Вот и все. Мы оба сказали правду. Наилучшую из правд – не всю. Мы любим друг друга. Почему бы и нет? Мы оба едем на войну. Почему бы и нет?

Мы оба знаем, что вернемся обратно.

Почему бы и нет?!

Наша любовь была звездопадом. Лавиной в горах она была, буйством стихий, штормом в открытом море. Вечным восторгом; вакханалией для двоих. Все наши ночи я помню телом, душой, трепетом ресниц, дрожью пальцев; с женой у меня никогда не было так. С женой было иначе. Тихо, спокойно; обыденно. Плеском волн, нехитрым щебетом иволги, шорохом осени, когда листья опадают на усыпанную песком тропинку в саду. Сиюминутная вечность, не умеющая говорить о любви вслух. Первый выкидыш, рождение сына, пряжа, властная свекровь, варенье из кизила…

Я вернусь.

– Не сердись, милый… Я же говорила: тебя не оставят в покое. Если бы там, на Парнасе, ты послушался меня, вместо того чтобы с раненой ногой нестись сломя голову в Микены!.. потом это дурацкое посольство…

Она права.

Меня не оставили в покое.

Меня бы не оставили в покое, даже если на Парнасе, залечивая рану, я бы послушался ее и залег на дно.

Со дна подняли бы; вместе с илом и донной мутью.

* * *

…он выхватил моего сына из колыбели. Я сидел у окна талама , раскачиваясь и тупо мыча свадебный гимн, а Паламед-эвбеец шагнул с порога прямо к колыбели, и вот: на сгибе левой руки он держит пускающего пузыри Телемаха, а в правой у него – меч. Ребенок засмеялся, потянулся к блестящей игрушке. Паламед засмеялся тоже.

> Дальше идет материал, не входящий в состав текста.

theorem planClip_frame {m member : Nat} {mode : SetMode} {rehome : Bool} {prev : Option (List Byte)} {t : OnyxTake} {a0 b : Block} {ps : List Piece} (hp : [.quartz, .posts, .onyx, .evr, .trace, .out] ⊆ ps)
    (h : onlyChanges ps a0 b) : onlyChanges ps a0 (planClip m member mode rehome prev t b).1 := by
  refine onlyChanges_step ?_ hp h
  unfold planClip
  repeat' (first
    | with_reducible assumption
    | with_reducible exact onlyChanges_refl _ _
    | with_reducible refine takeMod_frame (by decide) ?_
    | with_reducible refine mediaMod_frame (by decide) ?_
    | with_reducible refine portMod_frame (by decide) ?_
    | with_reducible refine cadence_frame (by decide) ?_
    | (with_reducible refine onlyChanges_foldl ?_ ?_; intro x y hx)
    | (extract_lets +onlyGivenNames x; refine imp_app (p := onlyChanges _ _ x) ?_ (fun hx => ?_); rotate_left; clear_value x; rotate_right)
    | extract_lets +onlyGivenNames x
    | split
    | dsimp only
    | subst x
    | (intro x))

theorem planClip_pair {m member : Nat} {mode : SetMode} {rehome : Bool} {prev : Option (List Byte)} {t : OnyxTake} {a0 b b1 : Block} {x} {ps : List Piece} (he : planClip m member mode rehome prev t b = (b1, x)) (hp : [.quartz, .posts, .onyx, .evr, .trace, .out] ⊆ ps)
    (h : onlyChanges ps a0 b) : onlyChanges ps a0 b1 := by
  have k := planClip_frame (m := m) (member := member) (mode := mode) (rehome := rehome) (prev := prev) (t := t) hp h
  rw [he] at k
  exact k

theorem closeClips_frame {m : Nat} {no : Nat} {reason : Nat} {f : ClipRec → ClipRec} {a0 b : Block} {ps : List Piece} (hp : [.onyx] ⊆ ps)
    (h0 : onlyChanges ps a0 b) : onlyChanges ps a0 (closeClips m no reason f b) := by
  refine onlyChanges_step ?_ hp h0
  unfold closeClips
  repeat' (first
    | with_reducible assumption
    | with_reducible exact onlyChanges_refl _ _
    | with_reducible refine portMod_frame (by decide) ?_
    | (with_reducible refine onlyChanges_foldl ?_ ?_; intro x y hx)
    | (extract_lets +onlyGivenNames x; refine imp_app (p := onlyChanges _ _ x) ?_ (fun hx => ?_); rotate_left; clear_value x; rotate_right)
    | extract_lets +onlyGivenNames x
    | split
    | dsimp only
    | subst x
    | (intro x))

theorem postFull_frame {m : Nat} {kind : Nat} {t : OnyxTake} {a0 b : Block} {ps : List Piece} (hp : [.posts, .onyx, .out] ⊆ ps)
    (h0 : onlyChanges ps a0 b) : onlyChanges ps a0 (postFull m kind t b) := by
  refine onlyChanges_step ?_ hp h0
  unfold postFull
  repeat' (first
    | with_reducible assumption
    | with_reducible exact onlyChanges_refl _ _
    | with_reducible refine takeMod_frame (by decide) ?_
    | with_reducible refine magEvent_frame (by decide) ?_
    | (with_reducible refine onlyChanges_foldl ?_ ?_; intro x y hx)
    | (extract_lets +onlyGivenNames x; refine imp_app (p := onlyChanges _ _ x) ?_ (fun hx => ?_); rotate_left; clear_value x; rotate_right)
    | extract_lets +onlyGivenNames x
    | split
    | dsimp only
    | subst x
    | (intro x))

– Выбирай, друг мой. Хочешь остаться? – отлично. Останешься сыноубийцей. Как твой любимый Геракл. Я спущусь вниз один и скажу всем, стеная: «Одиссей-безумец не едет на войну. Он слишком занят похоронами сына, которого зарезал до моего прихода». Мне поверят; ты сам слишком постарался, чтобы мне поверили.

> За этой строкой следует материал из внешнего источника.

theorem doIn_frame {w : Half} {n : Nat} {a0 b : Block} {ps : List Piece} (hp : [.agate] ⊆ ps)
    (h0 : onlyChanges ps a0 b) : onlyChanges ps a0 (doIn w n b) := by
  refine onlyChanges_step ?_ hp h0
  unfold doIn
  repeat' (first
    | with_reducible assumption
    | with_reducible exact onlyChanges_refl _ _
    | with_reducible refine engMod_frame (by decide) ?_
    | (with_reducible refine onlyChanges_foldl ?_ ?_; intro x y hx)
    | (extract_lets +onlyGivenNames x; refine imp_app (p := onlyChanges _ _ x) ?_ (fun hx => ?_); rotate_left; clear_value x; rotate_right)
    | extract_lets +onlyGivenNames x
    | split
    | dsimp only
    | subst x
    | (intro x))

theorem doOut_frame {w : Half} {n : Nat} {a0 b : Block} {ps : List Piece} (hp : [.agate] ⊆ ps)
    (h0 : onlyChanges ps a0 b) : onlyChanges ps a0 (doOut w n b) := by
  refine onlyChanges_step ?_ hp h0
  unfold doOut
  repeat' (first
    | with_reducible assumption
    | with_reducible exact onlyChanges_refl _ _
    | with_reducible refine writeDirs_frame (by decide) ?_
    | with_reducible refine writePins_frame (by decide) ?_
    | with_reducible refine engMod_frame (by decide) ?_
    | (with_reducible refine onlyChanges_foldl ?_ ?_; intro x y hx)
    | (extract_lets +onlyGivenNames x; refine imp_app (p := onlyChanges _ _ x) ?_ (fun hx => ?_); rotate_left; clear_value x; rotate_right)
    | extract_lets +onlyGivenNames x
    | split
    | dsimp only
    | subst x
    | (intro x))

theorem doMov_frame {w : Half} {n : Nat} {a0 b : Block} {ps : List Piece} (hp : [.agate] ⊆ ps)
    (h0 : onlyChanges ps a0 b) : onlyChanges ps a0 (doMov w n b) := by
  refine onlyChanges_step ?_ hp h0
  unfold doMov
  repeat' (first
    | with_reducible assumption
    | with_reducible exact onlyChanges_refl _ _
    | with_reducible refine writeDirs_frame (by decide) ?_
    | with_reducible refine writePins_frame (by decide) ?_
    | with_reducible refine engMod_frame (by decide) ?_
    | (with_reducible refine onlyChanges_foldl ?_ ?_; intro x y hx)
    | (extract_lets +onlyGivenNames x; refine imp_app (p := onlyChanges _ _ x) ?_ (fun hx => ?_); rotate_left; clear_value x; rotate_right)
    | extract_lets +onlyGivenNames x
    | split
    | dsimp only
    | subst x
    | (intro x))

theorem doSet_frame {w : Half} {lead : Nat} {n : Nat} {a0 b : Block} {ps : List Piece} (hp : [.agate] ⊆ ps)
    (h0 : onlyChanges ps a0 b) : onlyChanges ps a0 (doSet w lead n b) := by
  refine onlyChanges_step ?_ hp h0
  unfold doSet
  repeat' (first
    | with_reducible assumption
    | with_reducible exact onlyChanges_refl _ _
    | with_reducible refine writeDirs_frame (by decide) ?_
    | with_reducible refine writePins_frame (by decide) ?_
    | with_reducible refine putBits_frame ?_ ?_
    | with_reducible refine putDir_frame (by decide) ?_
    | with_reducible refine engMod_frame (by decide) ?_
    | (with_reducible refine onlyChanges_foldl ?_ ?_; intro x y hx)
    | (extract_lets +onlyGivenNames x; refine imp_app (p := onlyChanges _ _ x) ?_ (fun hx => ?_); rotate_left; clear_value x; rotate_right)
    | extract_lets +onlyGivenNames x
    | split
    | dsimp only
    | subst x
    | (intro x))

theorem doPush_frame {n : Nat} {a0 b : Block} {ps : List Piece} (hp : [.agate] ⊆ ps)
    (h0 : onlyChanges ps a0 b) : onlyChanges ps a0 (doPush n b) := by
  refine onlyChanges_step ?_ hp h0
  unfold doPush
  repeat' (first
    | with_reducible assumption
    | with_reducible exact onlyChanges_refl _ _
    | with_reducible refine engMod_frame (by decide) ?_
    | (with_reducible refine onlyChanges_foldl ?_ ?_; intro x y hx)
    | (extract_lets +onlyGivenNames x; refine imp_app (p := onlyChanges _ _ x) ?_ (fun hx => ?_); rotate_left; clear_value x; rotate_right)
    | extract_lets +onlyGivenNames x
    | split
    | dsimp only
    | subst x
    | (intro x))

theorem gangPush_frame {g : Nat} {a0 b : Block} {ps : List Piece} (hp : [.agate] ⊆ ps)
    (h0 : onlyChanges ps a0 b) : onlyChanges ps a0 (gangPush g b) := by
  refine onlyChanges_step ?_ hp h0
  unfold gangPush
  repeat' (first
    | with_reducible assumption
    | with_reducible exact onlyChanges_refl _ _
    | with_reducible refine gangMod_frame (by decide) ?_
    | with_reducible refine engMod_frame (by decide) ?_
    | (with_reducible refine onlyChanges_foldl ?_ ?_; intro x y hx)
    | (extract_lets +onlyGivenNames x; refine imp_app (p := onlyChanges _ _ x) ?_ (fun hx => ?_); rotate_left; clear_value x; rotate_right)
    | extract_lets +onlyGivenNames x
    | split
    | dsimp only
    | subst x
    | (intro x))

theorem doPull_frame {n : Nat} {a0 b : Block} {ps : List Piece} (hp : [.agate] ⊆ ps)
    (h0 : onlyChanges ps a0 b) : onlyChanges ps a0 (doPull n b) := by
  refine onlyChanges_step ?_ hp h0
  unfold doPull
  repeat' (first
    | with_reducible assumption
    | with_reducible exact onlyChanges_refl _ _
    | with_reducible refine engMod_frame (by decide) ?_
    | (with_reducible refine onlyChanges_foldl ?_ ?_; intro x y hx)
    | (extract_lets +onlyGivenNames x; refine imp_app (p := onlyChanges _ _ x) ?_ (fun hx => ?_); rotate_left; clear_value x; rotate_right)
    | extract_lets +onlyGivenNames x
    | split
    | dsimp only
    | subst x
    | (intro x))

theorem gangPull_frame {g : Nat} {a0 b : Block} {ps : List Piece} (hp : [.agate] ⊆ ps)
    (h0 : onlyChanges ps a0 b) : onlyChanges ps a0 (gangPull g b) := by
  refine onlyChanges_step ?_ hp h0
  unfold gangPull
  repeat' (first
    | with_reducible assumption
    | with_reducible exact onlyChanges_refl _ _
    | with_reducible refine gangMod_frame (by decide) ?_
    | with_reducible refine engMod_frame (by decide) ?_
    | (with_reducible refine onlyChanges_foldl ?_ ?_; intro x y hx)
    | (extract_lets +onlyGivenNames x; refine imp_app (p := onlyChanges _ _ x) ?_ (fun hx => ?_); rotate_left; clear_value x; rotate_right)
    | extract_lets +onlyGivenNames x
    | split
    | dsimp only
    | subst x
    | (intro x))

theorem raiseFlag_frame {i : Nat} {a0 b : Block} {ps : List Piece} (hp : [.agate] ⊆ ps)
    (h0 : onlyChanges ps a0 b) : onlyChanges ps a0 (raiseFlag i b) := by
  refine onlyChanges_step ?_ hp h0
  unfold raiseFlag
  repeat' (first
    | with_reducible assumption
    | with_reducible exact onlyChanges_refl _ _
    | with_reducible refine Block.modAgate_frame (by decide) ?_
    | (with_reducible refine onlyChanges_foldl ?_ ?_; intro x y hx)
    | (extract_lets +onlyGivenNames x; refine imp_app (p := onlyChanges _ _ x) ?_ (fun hx => ?_); rotate_left; clear_value x; rotate_right)
    | extract_lets +onlyGivenNames x
    | split
    | dsimp only
    | subst x
    | (intro x))

theorem dropFlag_frame {i : Nat} {a0 b : Block} {ps : List Piece} (hp : [.agate] ⊆ ps)
    (h0 : onlyChanges ps a0 b) : onlyChanges ps a0 (dropFlag i b) := by
  refine onlyChanges_step ?_ hp h0
  unfold dropFlag
  repeat' (first
    | with_reducible assumption
    | with_reducible exact onlyChanges_refl _ _
    | with_reducible refine Block.modAgate_frame (by decide) ?_
    | (with_reducible refine onlyChanges_foldl ?_ ?_; intro x y hx)
    | (extract_lets +onlyGivenNames x; refine imp_app (p := onlyChanges _ _ x) ?_ (fun hx => ?_); rotate_left; clear_value x; rotate_right)
    | extract_lets +onlyGivenNames x
    | split
    | dsimp only
    | subst x
    | (intro x))

theorem execute_frame {w : Half} {n : Nat} {a0 b : Block} {ps : List Piece} (hp : [.agate, .ch, .trace] ⊆ ps)
    (h0 : onlyChanges ps a0 b) : onlyChanges ps a0 (execute w n b) := by
  refine onlyChanges_step ?_ hp h0
  unfold execute
  repeat' (first
    | with_reducible assumption
    | with_reducible exact onlyChanges_refl _ _
    | with_reducible refine dropFlag_frame (by decide) ?_
    | with_reducible refine raiseFlag_frame (by decide) ?_
    | with_reducible refine gangPull_frame (by decide) ?_
    | with_reducible refine doPull_frame (by decide) ?_
    | with_reducible refine gangPush_frame (by decide) ?_
    | with_reducible refine doPush_frame (by decide) ?_
    | with_reducible refine doSet_frame (by decide) ?_
    | with_reducible refine doMov_frame (by decide) ?_
    | with_reducible refine doOut_frame (by decide) ?_
    | with_reducible refine doIn_frame (by decide) ?_
    | with_reducible refine engMod_frame (by decide) ?_
    | with_reducible refine Block.modCh_frame (by decide) ?_
    | with_reducible refine Block.modAgate_frame (by decide) ?_
    | (with_reducible refine onlyChanges_foldl ?_ ?_; intro x y hx)
    | (extract_lets +onlyGivenNames x; refine imp_app (p := onlyChanges _ _ x) ?_ (fun hx => ?_); rotate_left; clear_value x; rotate_right)
    | extract_lets +onlyGivenNames x
    | split
    | dsimp only
    | subst x
    | (intro x))

theorem haltErr_frame {n : Nat} {e : EngineErr} {a0 b : Block} {ps : List Piece} (hp : [.agate] ⊆ ps)
    (h0 : onlyChanges ps a0 b) : onlyChanges ps a0 (haltErr n e b) := by
  refine onlyChanges_step ?_ hp h0
  unfold haltErr
  repeat' (first
    | with_reducible assumption
    | with_reducible exact onlyChanges_refl _ _
    | with_reducible refine engMod_frame (by decide) ?_
    | (with_reducible refine onlyChanges_foldl ?_ ?_; intro x y hx)
    | (extract_lets +onlyGivenNames x; refine imp_app (p := onlyChanges _ _ x) ?_ (fun hx => ?_); rotate_left; clear_value x; rotate_right)
    | extract_lets +onlyGivenNames x
    | split
    | dsimp only
    | subst x
    | (intro x))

Я допел свадебный гимн до конца.

– Оставь ребенка в покое, – сказал я после, вставая со скамьи. – Пойдем. Я еду на войну.

Тогда я еще не знал, что умница-Паламед приехал не один. Оба Атрида ждали во дворе, с ног до головы увешанные оружием и золотыми побрякушками; и еще Нестор – этот, как всегда на людях, кряхтел и кашлял, притворяясь согбенным старцем; и еще какие-то гости, которых я не знал.

Они беседовали с моей женой и не сразу заметили нас.

– Я спас тебе жизнь, – тихо шепнул Паламед, пропуская меня вперед. – Останься ты дома, хоть безумный, хоть нет, и жизнь твоя будет стоить дешевле оливковой косточки. День, два… может, неделя. И все. Удар молнии, неизлечимая болезнь… землетрясение, наконец. Надеюсь, Одиссей, ты понял меня.

– Я понял тебя, – без выражения ответил я.

– Теперь ты будешь меня ненавидеть?

– Нет. Я буду тебя любить. Как раньше. Я умею только любить.

– Наверное, ты действительно сумасшедший, – вздохнул Паламед.

Я не стал ему ничего говорить. Он просто не знал, что такое – любовь. Настоящая любовь.

* * *

– Ты задумался, милый? О чем?

– О своей печени. В которую рано или поздно ткнет копьем проворный троянец. Я буду лежать на берегу Скамандра, и твоя рука невидимо для живых утрет мне смертный пот со лба. Как ты думаешь, может, мне стоило бы заранее составить песню об этом? Иначе с площадных горлохватов станется все переврать… Пылью власы его густо покрылись; скорбели герои над мужем, память о коем останется жить, пережив его бренное тело…

И тут она расплакалась.

Вскочив, я принялся неуклюже утешать ее; нет, какая все-таки я скотина! – ведь знаю, чем она рискует, явившись сюда, ко мне, в ночь перед отплытием!.. губами ловил капли, струившиеся из ослепительно-синих глаз, бормотал глупые слова оправданий, гладил русые волосы, стянутые на затылке тугим узлом; потом долго стоял молча, крепко прижав ее к себе…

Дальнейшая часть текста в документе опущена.